OK, let's start again with the Armstrong/Reed/CITZMU phi-rho-z calculation of the SiIr alloy where we obtain what ostensibly appears to be Si55Ir45 (atomic):
#1 approx. Ir45Si55 (atomic) based on Ir3Si5 standard
SAMPLE: 1, ITERATIONS: 4, Z-BAR: 67.40733
ELEMENT ABSCOR FLUCOR ZEDCOR ZAFCOR STP-POW BKS-COR F(x)u Ec Eo/Ec MACs
Ir la .9907 1.0000 1.0824 1.0723 1.1287 .9589 .9548 11.2150 1.7833 124.108
Si ka 1.6859 .9886 .7791 1.2986 .5819 1.3389 .5095 1.8390 10.8755 1456.45
ELEMENT K-RAW K-VALUE ELEMWT% OXIDWT% ATOMIC% FORMULA KILOVOL
Ir la .79090 .79090 84.806 ----- 44.860 .449 20.00
Si ka .11730 .11730 15.232 ----- 55.140 .551 20.00
TOTAL: 100.038 ----- 100.000 1.000
Now we switch to alpha factor polynomial fitting using the Analytical | ZAF, Phi-Rho-Z, Alpha Factor, Calibration Curve Selection menu:
(https://smf.probesoftware.com/oldpics/i57.tinypic.com/otnhp2.jpg)

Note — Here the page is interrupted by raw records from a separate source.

/-- Bank 4 is isolated: Bank 2's mark is the boundary. -/
theorem test_endStep_isolated : (let s := owned3 true (fun d => d.modBank 4 (fun k => { k with isolated := true }))
    s.dev.banksOf 3 == [2, 4] && gives (.endStep (.cc b2) b2 false 3) s (fun d => (d.ctx 3).core.boundaryAt == some 0 && (d.ctx 3).core.marks == [])) =
    true := by decide +kernel
/-- A rise to Gate while two epochs settle waits (R189). -/
theorem test_level_stall : gives (.levelChangeApply 3) ((due3 5 1 3).onDev (fun d => d.modCtx 3 (fun x => { x with hz.epochs := [ep 4, ep 5] }))) (fun d =>
    (d.ctx 3).core.level == 3 && (d.ctx 3).hz.stall && (d.ctx 3).hz.epochs == [ep 4, ep 5] && !(d.ctx 3).hz.opened) = true := by decide +kernel
/-- A token that came in the same frame keeps the hold (R225). -/
theorem test_resume_again : (let s := gate3 [] (fun d => (d.setZ Reg.ZN_CTX_SEL 3).modCtx 3 (fun x => { x with hz.retractPend := true, hz.againAt := some 8 }))
    gives (.resume .hostP1) s (fun d => (d.ctx 3).hz.retractPend && (d.ctx 3).hz.firstNext)) = true := by decide +kernel
/-- The replay's open blocks close with its answer (R77). -/
theorem test_answer_closes : gives (.ccAnswerDone (.cc b2) b2 6) (replay6 (fun d => (seek6 d).modWisp 2 9 (fun w =>
    { w with opens := [⟨0x10000, 0, cmd0, none, [], false⟩] }))) (fun d => (d.wisp 2 9).opens == [] && d.zreg Reg.ZN_HZ_CNT_REPLAYS == 1) = true := by
  decide +kernel

/-- SET in a stop waits for its end. -/
theorem test_uhtSet_stop : gives (.uhtSet .mgmt) ((core25 [(Reg.ZN_UHT_SEL, 533), (Reg.ZN_UHT_SETVAL, 0x1703)] (aged .haze 3)).onDev (fun d =>
    { d with clock.stopped := true })) (fun d => d.clock.stopHealth == [(533, .set .overcast 0x17)] && d.healthOf 533 == .haze) = true := by decide +kernel
/-- The second save starts after the first one's copies; a third of 64 copies does not fit 130 (R247). -/
theorem test_stashPlace : stashPlace (4104 * 130) (4104 * 64) [(0, 4104 * 64)] = some (4104 * 64) ∧
    stashPlace (4104 * 130) (4104 * 64) [(0, 4104 * 64), (4104 * 64, 4104 * 64)] = none := by decide +kernel
/-- A saved core whose CRCs are those of copy A, as the save left them; L and the copies lie apart. -/
def saved : State := (underTest 0 .restoring 0 262656 (fun d => { d with cfg.t1Base := 0x80000000 }))
theorem test_restore_places : (let x : Test := ⟨0, .restoring, 0, 0, 0, 0, none, 262656, 0, [], false, false, false, 0x99, []⟩
    let L := saved.dev.sliceAddr 2 5 0
    let A := saved.dev.stashBase 0 x
    let B := saved.dev.stashBase 1 x
    stashBlocks x.tier == 64 && decide (L + 4096 * 64 ≤ 2 ^ 48) && decide (A + 4104 * 64 ≤ B) && decide (B + 4104 * 64 ≤ L)) = true := by decide +kernel
theorem test_restore_crcs (m : HostMem) (A i : Nat) (h : i < 64) :
    crc32c (m.copyBytes A 64 i) = ((List.range 64).map (fun k => crc32c (m.copyBytes A 64 k))).getD i 0 := by
  simp [List.getD, h]
/-- Copy B serves where copy A's CRC fails, and neither where both fail. -/
theorem test_copyFor (m : HostMem) (cA cB n i : Nat) :
    (crc32c (m.copyBytes cB n i) ≠ crc32c (m.copyBytes cA n i) → m.copyFor cA cB n i (crc32c (m.copyBytes cB n i)) = some true) ∧
    ∀ c, c ≠ crc32c (m.copyBytes cA n i) → c ≠ crc32c (m.copyBytes cB n i) → m.copyFor cA cB n i c = none := by
  refine ⟨fun h => ?_, fun c h1 h2 => ?_⟩
  · simp [HostMem.copyFor, h]
  · simp [HostMem.copyFor, h1, h2]
/-- A test's store of a unit opens its block; the core's other tests stand. -/
theorem test_test_store : (let s := (underTest 0 .running 0 0 id).onDev (fun d => d.modWisp 2 5 (fun w => { w with lastRx := some 0 }))
    s.dev.wispUp 2 5 && gives (.carriedStore b2 p5 (BitVec.ofNat 48 (s.dev.sliceAddr 2 5 0)) unit16) s (fun d =>
      (d.testOn 2 5).map (fun x => x.opens.map (fun o => o.written.map Prod.fst)) == some [[0]])) = true := by decide +kernel
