/-! ### Launch, completion, port and reset -/

/-- 2.7: an illegal word completes, even with IN_LEN = 0, and CMD keeps it. -/
theorem test_illegal_word :
    errorOf (stepped (State.reset.withFetchWord 32 0x80000006)) = (0x406, 0) ∧
    (stepped (State.reset.withFetchWord 32 0x80000006)).cmd = 0x80000006#32 := by decide +kernel

/-- The step after a launch runs the command; from reset it reports the empty input. -/
theorem test_fetch_word : errorOf (stepped (State.reset.withFetchWord 32 1)) = (0x106, 0) := by decide +kernel

/-- 2.7: a STATUS write of all ones clears DONE and DROPPED only. -/
theorem test_status_w1c :
    (transact (.write 0x00C .word 0xFFFFFFFF)
      { State.reset with status := { Status.zero with done := true, dropped := true } }).statusWord = 0 ∧
    (transact (.write 0x00C .word 2) (stepped (State.reset.withFetchWord 32 7))).statusWord = 0x404 := by decide +kernel

/-- 2.8. -/
theorem test_port_reads :
    portRead 0x000 .word State.reset = some 0xC0DEC001 ∧ portRead 0x050 .word State.reset = some 0x0000200C ∧
    portRead 0x054 .word State.reset = some 0x1000 ∧ portRead 0x05C .word State.reset = some 0x4000 ∧
    portRead 0x060 .word State.reset = none ∧ portRead 0xFFC .word State.reset = none ∧
    portRead 0x000 .byte State.reset = none ∧ portRead 0x002 .word State.reset = none ∧
    portRead 0x1001800 .word State.reset = none ∧ portRead 0x1001000 .byte State.reset = none := by decide +kernel

/-- E1 and P3: OUT and TAB through the host port, of each size. -/
theorem test_port_reads_outputs :
    portRead 0x3000000 .word (after .rleEnc (tIn runs13)) = some 0x00000541 ∧
    portRead 0x3000008 .half (after .rleEnc (tIn runs13)) = some 0x0243 ∧
    portRead 0x3000010 .byte (after .rleEnc (tIn runs13)) = some 0x41 ∧
    portRead 0x1020 .word (after .sfEnc (tIn abra)) = some 0x00030441 ∧
    portRead 0x1024 .word (after .sfEnc (tIn abra)) = some 5 := by decide +kernel

/-- 2.8. -/
theorem test_port_writes :
    (transact (.write 0x1000001 .half 0x4242) State.reset).answer = some .busError ∧
    (transact (.write 0x1000FFC .word 1) State.reset).answer = some .ok ∧
    (transact (.write 0x3000000 .byte 0) State.reset).answer = some .busError ∧
    (transact (.write 0x1000 .word 0) State.reset).answer = some .busError ∧
    portRead 0x1000001 .byte (transact (.write 0x1000000 .word 0x44434241) State.reset) = some 0x42 := by decide +kernel

/-- 2.8: a write to IN while BUSY is dropped. -/
theorem test_dropped_write :
    (transact (.write 0x1000000 .byte 0x41) (launch 1 (tIn [0x42]))).mem.get 0x1000000 = some 0x42 ∧
    (transact (.write 0x1000000 .byte 0x41) (launch 1 (tIn [0x42]))).status.dropped = true := by decide +kernel

/-- 2.7, 2.9: a soft reset while BUSY, with IRQ_EN set in the same write. -/
theorem test_soft_reset :
    (transact (.write 0x004 .word 3) (launch 1 (tIn [0x42]))).ctrlWord = 1 ∧
    (transact (.write 0x004 .word 3) (launch 1 (tIn [0x42]))).statusWord = 0 ∧
    (transact (.write 0x004 .word 3) (launch 1 (tIn [0x42]))).mem.get 0x1000000 = some 0x42 := by decide +kernel

/-- A hardware reset abandons a command and forgets every byte. -/
theorem test_hard_reset :
    (hardReset (launch 1 (tIn [0x42]))).busy = false ∧ (hardReset (launch 1 (tIn [0x42]))).mem = [] := by decide +kernel

/-- R110: a load writes its variable and goes on; a branch on a mask. -/
theorem test_host_ops :
    (stepped (tHost (.load .word 3 0x000) State.reset)).host.get 3 = 0xC0DEC001#32 ∧
    (stepped (tHost (.bnz 0 0x2 5) State.reset)).host.pc = 1 ∧
    (stepped (tHost (.bz 0 0x2 5) State.reset)).host.pc = 5 := by decide +kernel

/-- P5: a load answered by a bus error leaves its variable. -/
theorem test_host_bus_error :
    (stepped (tHost (.load .word 3 0x060) State.reset)).answer = some .busError ∧
    (stepped (tHost (.load .word 3 0x060) State.reset)).host.get 3 = 0#32 := by decide +kernel

/-! ## Witnesses: for every obligation with hypotheses, a concrete state and operands that meet them -/

theorem legal_default : Params.default.Legal := by constructor <;> decide

/-- The smallest instance there is. -/
def small : Params := { nIn := 4, nAux := 1, nOut := 16, dictBits := 9, arP := 8 }

theorem legal_small : small.Legal := by constructor <;> decide

/-- An instance whose IN is no whole number of words. -/
def odd : Params := { Params.default with nIn := 5 }

theorem legal_odd : odd.Legal := by constructor <;> decide

/-- RLE_ENC launched on one byte. -/
def tBusy : State := launch 1 (tIn [0x41])

theorem next_stepped (s : State) (h : ∃ t, step s = .next t) : step s = .next (stepped s) := by
  obtain ⟨t, h⟩ := h
  rw [stepped, h]

theorem witness_LegalWordsAreTheSixOpcodes : decodeWord 6#32 = .ok .arEnc := by decide

theorem witness_DecodeAndEncodeAreInverse : decode [0x06, 0, 0, 0, 0xFF] = .ok (.arEnc, [0xFF]) := by decide

theorem witness_StepRunsTheDecodedCommand :
    tBusy.phase = .busy (takeSnapshot (tIn [0x41])) ∧ decodeWord tBusy.cmd = .ok .rleEnc ∧ tBusy.turns = [] ∧
    { tBusy with turns := [.engine, .host] }.turns = [.engine, .host] := ⟨rfl, by decide, rfl, rfl⟩

theorem witness_StepIsOneAgentsMove :
    { State.reset with turns := [.host] }.turns = [.host] ∧ { tBusy with turns := [.hardReset] }.turns = [.hardReset] ∧
    { State.reset with turns := [.engine] }.turns = [.engine] ∧ State.reset.turns = [] ∧
    State.reset.phase = .idle := ⟨rfl, rfl, rfl, rfl, rfl⟩

theorem witness_LaunchedWordRunsNext : decodeTableWord 32 6 = some .arEnc := by decide

theorem witness_IllegalWordCompletesWithError :
    (launch 0 State.reset).cfg.Legal ∧ (launch 0 State.reset).phase = .busy (takeSnapshot State.reset) ∧
    ∀ v ∈ [0#32, 7#32, 15#32, 0x10#32, 0x11#32, 0x80000006#32], ¬ ((launch v State.reset).cmd.toNat / 16 = 0 ∧
      1 ≤ (launch v State.reset).cmd.toNat % 16 ∧ (launch v State.reset).cmd.toNat % 16 ≤ 6) :=
  ⟨legal_default, rfl, by
    have h : ∀ v ∈ [0#32, 7#32, 15#32, 0x10#32, 0x11#32, 0x80000006#32],
        ¬ (v.toNat / 16 = 0 ∧ 1 ≤ v.toNat % 16 ∧ v.toNat % 16 ≤ 6) := by simp
    exact h⟩

theorem witness_LaunchEffects : State.reset.busy = false ∧ tBusy.busy = true := by decide

theorem witness_LockedWritesAreDropped :
    tBusy.busy = true ∧ tBusy.cfg.Legal ∧ (0x1000FFC#26).toNat % Size.word.bytes = 0 ∧
    Buffer.input.base ≤ (0x1000FFC#26).toNat ∧
    (0x1000FFC#26).toNat + Size.word.bytes ≤ Buffer.input.base + Buffer.input.size tBusy.cfg ∧
    Buffer.aux.base ≤ (0x2000000#26).toNat ∧
    (0x2000FFF#26).toNat + Size.byte.bytes ≤ Buffer.aux.base + Buffer.aux.size tBusy.cfg :=
  ⟨rfl, legal_default, by decide, by decide, by decide, by decide, by decide⟩

theorem witness_LengthWritesStoreAnyValue : State.reset.busy = false := rfl

theorem witness_SoftResetEffects : (0x2#32).getLsbD 1 = true ∧ (0xFFFFFFFF#32).getLsbD 1 = true := by decide

theorem witness_CtrlWriteStoresIrqEnable : (0x1#32).getLsbD 1 = false ∧ (0xFFFFFFFD#32).getLsbD 1 = false := by decide

theorem witness_ReadOnlyRegistersIgnoreWrites :
    (0x000#26).toNat % 4 = 0 ∧ (0x000#26).toNat = 0 ∧ (0x018#26).toNat % 4 = 0 ∧ 0x018 ≤ (0x018#26).toNat ∧
    (0x05C#26).toNat % 4 = 0 ∧ (0x05C#26).toNat < 0x060 := by decide

/-- Each of the cases (a) to (e), and an access in none of them. -/
theorem witness_BusErrorsExactlyAndWithoutEffect :
    Params.default.Legal ∧ BusErrorCase Params.default (.read 0x060 .word) ∧
    BusErrorCase Params.default (.read 0x002 .word) ∧ BusErrorCase Params.default (.write 0x008 .half 1) ∧
    (odd.Legal ∧ BusErrorCase odd (.read 0x1000004 .half)) ∧ BusErrorCase Params.default (.write 0x3000000 .byte 0) ∧
    (transact (.read 0x000 .word) State.reset).answer = some (.data 0xC0DEC001) := by
  refine ⟨legal_default, .reserved (by decide) ?_, .misaligned (by decide), .narrow (by decide) (by decide),
    ⟨legal_odd, .pastEnd .input (by decide) (by decide) (by decide)⟩,
    .readOnly .out rfl (.inr rfl) (by decide) (by decide), by decide +kernel⟩
  rintro ⟨b, h, -⟩
  revert h
  cases b <;> decide

theorem witness_BufferWriteIsLittleEndian :
    State.reset.busy = false ∧ State.reset.cfg.Legal ∧ (0x2000FFC#26).toNat % Size.word.bytes = 0 ∧
    Buffer.aux.base ≤ (0x2000FFC#26).toNat ∧
    (0x2000FFC#26).toNat + Size.word.bytes ≤ Buffer.aux.base + Buffer.aux.size State.reset.cfg :=
  ⟨rfl, legal_default, by decide, by decide, by decide⟩

theorem witness_ReadsHaveNoSideEffects :
    (after .rleEnc (tIn [0x41])).cfg.Legal ∧ (after .rleEnc (tIn [0x41])).busy = false ∧
    ∀ k, k < Size.word.bytes → ¬ OutsideOutputs ((0x3000000#26).toNat + k) →
      ((after .rleEnc (tIn [0x41])).mem.get ((0x3000000#26).toNat + k)).isSome = true := by
  refine ⟨legal_default, rfl, fun k hk _ => ?_⟩
  simp only [Size.bytes] at hk
  interval_cases k <;> decide +kernel

/-- A state that a run reaches, busy, with a written byte, meets the invariant. -/
theorem inv_tBusy : tBusy.Inv := by
  have hm : tBusy.mem = [(0x1000000, 0x41#8)] := by decide
  have hg : ∀ a, (tBusy.mem.get a).isSome = true → a = 0x1000000 := by
    intro a ha
    rw [hm, Memory.get_cons] at ha
    split at ha
    · rename_i h; exact h.symm
    · simp at ha
  refine ⟨legal_default, ⟨by decide, fun a ha => ?_, by decide, fun j _ => ?_, fun j _ => ?_⟩, ?_, fun snap hs => ?_⟩
  · rw [hg a ha]; exact ⟨.input, by decide, by decide⟩
  · constructor
    · intro h
      have h2 := hg _ h
      have h3 : Buffer.out.base = 0x3000000 := rfl
      omega
    · intro h
      have h2 : tBusy.res.outLen.toNat = 0 := rfl
      omega
  · constructor
    · intro h
      have h2 := hg _ h
      have h3 : Buffer.tab.base = 0x1000 := rfl
      omega
    · intro h; exact absurd rfl h.1
  · constructor <;> decide
  · cases hs
    have s1 : ∀ b len, SnapMatches (tIn [0x41]) b len (snapBytes (tIn [0x41]) b len) := snapBytes_matches _
    have h2 : ∀ a v, tBusy.mem.get a = some v → (tIn [0x41]).mem.get a = some v := by
      intro a v h
      have h3 : (tIn [0x41]).mem = tBusy.mem := by decide
      rw [h3]; exact h
    have lift : ∀ b len, SnapMatches tBusy b len (snapBytes (tIn [0x41]) b len) := fun b len =>
      ⟨(s1 b len).1, fun j v hj hv => (s1 b len).2 j v hj (h2 _ _ hv)⟩
    exact ⟨rfl, rfl, lift .input (tIn [0x41]).inLen.toNat, lift .aux (tIn [0x41]).auxLen.toNat⟩

theorem witness_StatusWriteClearsDoneAndDropped : tBusy.Inv ∧ tBusy.busy = true := ⟨inv_tBusy, rfl⟩

theorem witness_BusyReadsOfStatusAndInputs :
    tBusy.Inv ∧ tBusy.busy = true ∧ Buffer.input.base ≤ (0x1000000#26).toNat ∧
    (0x1000000#26).toNat < Buffer.input.base + Buffer.input.size tBusy.cfg ∧
    tBusy.mem.get (0x1000000#26).toNat = some 0x41#8 := ⟨inv_tBusy, rfl, by decide, by decide, by decide⟩

theorem witness_BusyReadsOfResultsAreDraws :
    tBusy.busy = true ∧ tBusy.cfg.Legal ∧ 0x018 ≤ (0x018#26).toNat ∧ (0x04C#26).toNat < 0x050 ∧
    (0x04C#26).toNat % 4 = 0 ∧ Buffer.tab.base ≤ (0x1000#26).toNat ∧
    (0x17FF#26).toNat < Buffer.tab.base + Buffer.tab.size tBusy.cfg ∧ Buffer.out.base ≤ (0x3000000#26).toNat ∧
    (0x3003FFF#26).toNat < Buffer.out.base + Buffer.out.size tBusy.cfg ∧
    (0x3003FFC#26).toNat % Size.word.bytes = 0 ∧
    (0x3003FFC#26).toNat + Size.word.bytes ≤ Buffer.out.base + Buffer.out.size tBusy.cfg ∧
    (0x17FE#26).toNat % Size.half.bytes = 0 ∧
    (0x17FE#26).toNat + Size.half.bytes ≤ Buffer.tab.base + Buffer.tab.size tBusy.cfg :=
  ⟨rfl, legal_default, by decide, by decide, by decide, by decide, by decide, by decide, by decide, by decide, by decide,
    by decide, by decide⟩

/-- The registers; and a buffer read in each window: the record in OUT, the last TAB word of the first entry, an IN byte, and
the last aligned half of a specification. -/
theorem witness_IdleRegisterReads :
    (after .arEnc (tAr [0x63] spec3)).busy = false ∧ (after .sfEnc (tIn [0x41, 0x41, 0x41])).cfg.Legal ∧
    (after .sfEnc (tIn [0x41, 0x41, 0x41])).busy = false ∧
    (∀ k, k < Size.word.bytes → (after .sfEnc (tIn [0x41, 0x41, 0x41])).mem.get (Buffer.tab.base + 4 + k) =
      ([3, 0, 0, 0] : List Byte)[k]?) ∧
    (∀ k, k < Size.byte.bytes → (after .sfEnc (tIn [0x41, 0x41, 0x41])).mem.get (Buffer.out.base + 0 + k) =
      ([0xE0] : List Byte)[k]?) ∧
    (∀ k, k < Size.byte.bytes → (after .sfEnc (tIn [0x41, 0x41, 0x41])).mem.get (Buffer.input.base + 2 + k) =
      ([0x41] : List Byte)[k]?) ∧
    (∀ k, k < Size.half.bytes → (tAr [0x63] spec3).mem.get (Buffer.aux.base + 8 + k) =
      ([0x63, 0x3A] : List Byte)[k]?) := by
  refine ⟨rfl, legal_default, rfl, ?_, ?_, ?_, ?_⟩ <;> decide +kernel

theorem witness_ConfigurationRegisterReads :
    Params.default.Legal ∧ small.Legal ∧ step tBusy = .next (stepped tBusy) := ⟨legal_default, legal_small, rfl⟩

/-- One line of each kind. -/
theorem witness_HostOperations :
    ∀ op ∈ [HostOp.load .half 3 0x1000000, .store .byte 0x1000000 (.const 0x41), .store .word 0x010 (.var 2),
        .bnz 7 0x2 0, .bz 7 0x0 5],
      (tHost op State.reset).host.prog[(tHost op State.reset).host.pc]? = some op := fun _ _ => rfl

theorem witness_HardwareResetState : ∃ s, hardReset tBusy = hardReset s := ⟨tBusy, rfl⟩

/-- The host's write of a word, as the next step. -/
def tStore (o : Offset) (v : Word) (s : State) : State := tHost (.store .word o (.const v)) { s with turns := [.host] }

theorem hostStores_tStore (o : Offset) (v : Word) (s : State) (h : s.host.pc = 0) : HostStores (tStore o v s) o v := by
  refine ⟨rfl, .const v, ?_, rfl⟩
  simp [tStore, tHost, h]

theorem witness_PhaseTransitions :
    (step (tStore 0x008 1 State.reset) = .next (stepped (tStore 0x008 1 State.reset)) ∧
      (tStore 0x008 1 State.reset).busy = false ∧ (stepped (tStore 0x008 1 State.reset)).busy = true ∧
      HostStores (tStore 0x008 1 State.reset) 0x008 1) ∧
    (step tBusy = .next (stepped tBusy) ∧ tBusy.busy = true ∧ (stepped tBusy).busy = false ∧ tBusy.mover = .engine) ∧
    (step (tStore 0x004 2 tBusy) = .next (stepped (tStore 0x004 2 tBusy)) ∧
      HostStores (tStore 0x004 2 tBusy) 0x004 2 ∧ (2#32).getLsbD 1 = true ∧
      (stepped (tStore 0x004 2 tBusy)).busy = false) ∧
    (step { tBusy with turns := [.hardReset] } = .next (stepped { tBusy with turns := [.hardReset] }) ∧
      { tBusy with turns := [.hardReset] }.mover = .hardReset) :=
  ⟨⟨rfl, rfl, rfl, hostStores_tStore _ _ _ rfl⟩, ⟨rfl, rfl, rfl, rfl⟩, ⟨rfl, hostStores_tStore _ _ _ rfl, by decide, rfl⟩,
    ⟨rfl, rfl⟩⟩

/-- A state in which a command has ended, with DROPPED and the interrupt enabled. -/
def tDone : State :=
  { State.reset with irqEn := true, status := { Status.zero with done := true, dropped := true } }

theorem witness_DroppedIsSticky :
    step (tStore 0x00C 0x10 tDone) = .next (stepped (tStore 0x00C 0x10 tDone)) ∧
    (tStore 0x00C 0x10 tDone).status.dropped = true ∧ (stepped (tStore 0x00C 0x10 tDone)).status.dropped = false := by
  refine ⟨rfl, rfl, ?_⟩
  decide +kernel
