-- ==== Sys2Proof/Machine/Ports.lean ====
section
/-! DEFINITION. The block's ports (30_encoding.md R89): the events the input ports carry and the
outputs as functions of the state. Nothing in the block reads this file. -/

namespace Sys2Proof.Machine

/-! ## Inputs -/

/-- A change of `btn_pins` (R89). -/
def pinEvent (pins : BitVec 3) : Event := .word (encode (.pinSet pins))

/-- One pulse of `irq_tick` (R89). -/
def tickEvent : Event := .word (encode .irqTick)

/-- One pulse of `irq_ovf` (R89). -/
def ovfEvent : Event := .word (encode .irqOvf)

/-- One asserting edge of the halt line (R89, 60_exceptions.md R195). -/
def haltEvent : Event := .word (encode .irqHalt)

/-- The levels `halt_n` goes through, from a level it had before (`true` = high): each high-to-low
edge is one event, a low level or a release is none (R89, R195, 70_reset_and_hazards.md R234). -/
def haltEvents (before : Bool) : List Bool → List Event
  | [] => []
  | now :: later =>
    if before && !now then haltEvent :: haltEvents now later else haltEvents now later

/-! ## Outputs -/

/-- `out_pin`: the register `OUT` as its code (R89, R85). -/
def outPort (s : State) : BitVec 2 := outValueCode s.out

/-- `indicator`: the register `IND` as its code (R89, R85). -/
def indicatorPort (s : State) : BitVec 3 := indicatorCode s.ind

/-- The three latches of one button, a third of the port `latches` (R89). -/
structure Latches where
  pressed : Bool
  clicked : Bool
  longPressed : Bool
deriving DecidableEq, Repr

/-- The latches of a button that the port `latches` shows (R89). -/
def latchesPort (b : Button) (s : State) : Latches :=
  { pressed := (s.bs.get b).pressed
    clicked := (s.bs.get b).clicked
    longPressed := (s.bs.get b).longPressed }

/-- The events a step appended to `TRACE`. -/
def emittedBetween (before after : State) : List HalEvent := after.trace.drop before.trace.length

/-- The events the port `hal_cmd` carries (R89). -/
def isHalCommand : HalEvent → Bool
  | .stopAllGeneration | .configureSlowTimer _ _ | .configureFastPwm _ _ _ | .delay _ => true
  | .writePin _ | .setIndicator _ => false

/-- The events that pulse `ind_strobe` (R89). -/
def isIndicatorWrite : HalEvent → Bool
  | .setIndicator _ => true
  | .stopAllGeneration | .configureSlowTimer _ _ | .configureFastPwm _ _ _ => false
  | .writePin _ | .delay _ => false

/-- `hal_cmd`: one event per strobe, in order (R89). -/
def halCommands (before after : State) : List HalEvent :=
  (emittedBetween before after).filter isHalCommand

/-- `ind_strobe`: how often it pulses in a step (R89). -/
def indicatorStrobes (before after : State) : Nat :=
  (emittedBetween before after).countP isIndicatorWrite

/-- The electrical level an observer finds on the pin at its `n`-th look: the static level, or a
FREE VALUE while the waveform generator drives the pin or has left it (10_state.md R31,
93_implementation_defined.md section 2; log entry 11). -/
def pinLevel (n : Nat) (s : State) : Level :=
  match s.out with
  | .low => .low
  | .high => .high
  | .wave | .undef => Config.freePinLevel n

end Sys2Proof.Machine
end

If we plot these alpha factors derived from the k-ratios from the Armstrong/Reed/CITZMU calculations (see the Analytical | Calculate and Plot Binary Alpha factors menu) we obtain this plot for Ir La at 20 keV:
(https://smf.probesoftware.com/oldpics/i57.tinypic.com/2zzoykj.jpg)
and this plot for Si ka at 20 keV where we can see that even with a 2nd order polynomial, the fit is not perfect due to the non-linear nature of the absorption correction:
(https://smf.probesoftware.com/oldpics/i57.tinypic.com/21294ky.jpg)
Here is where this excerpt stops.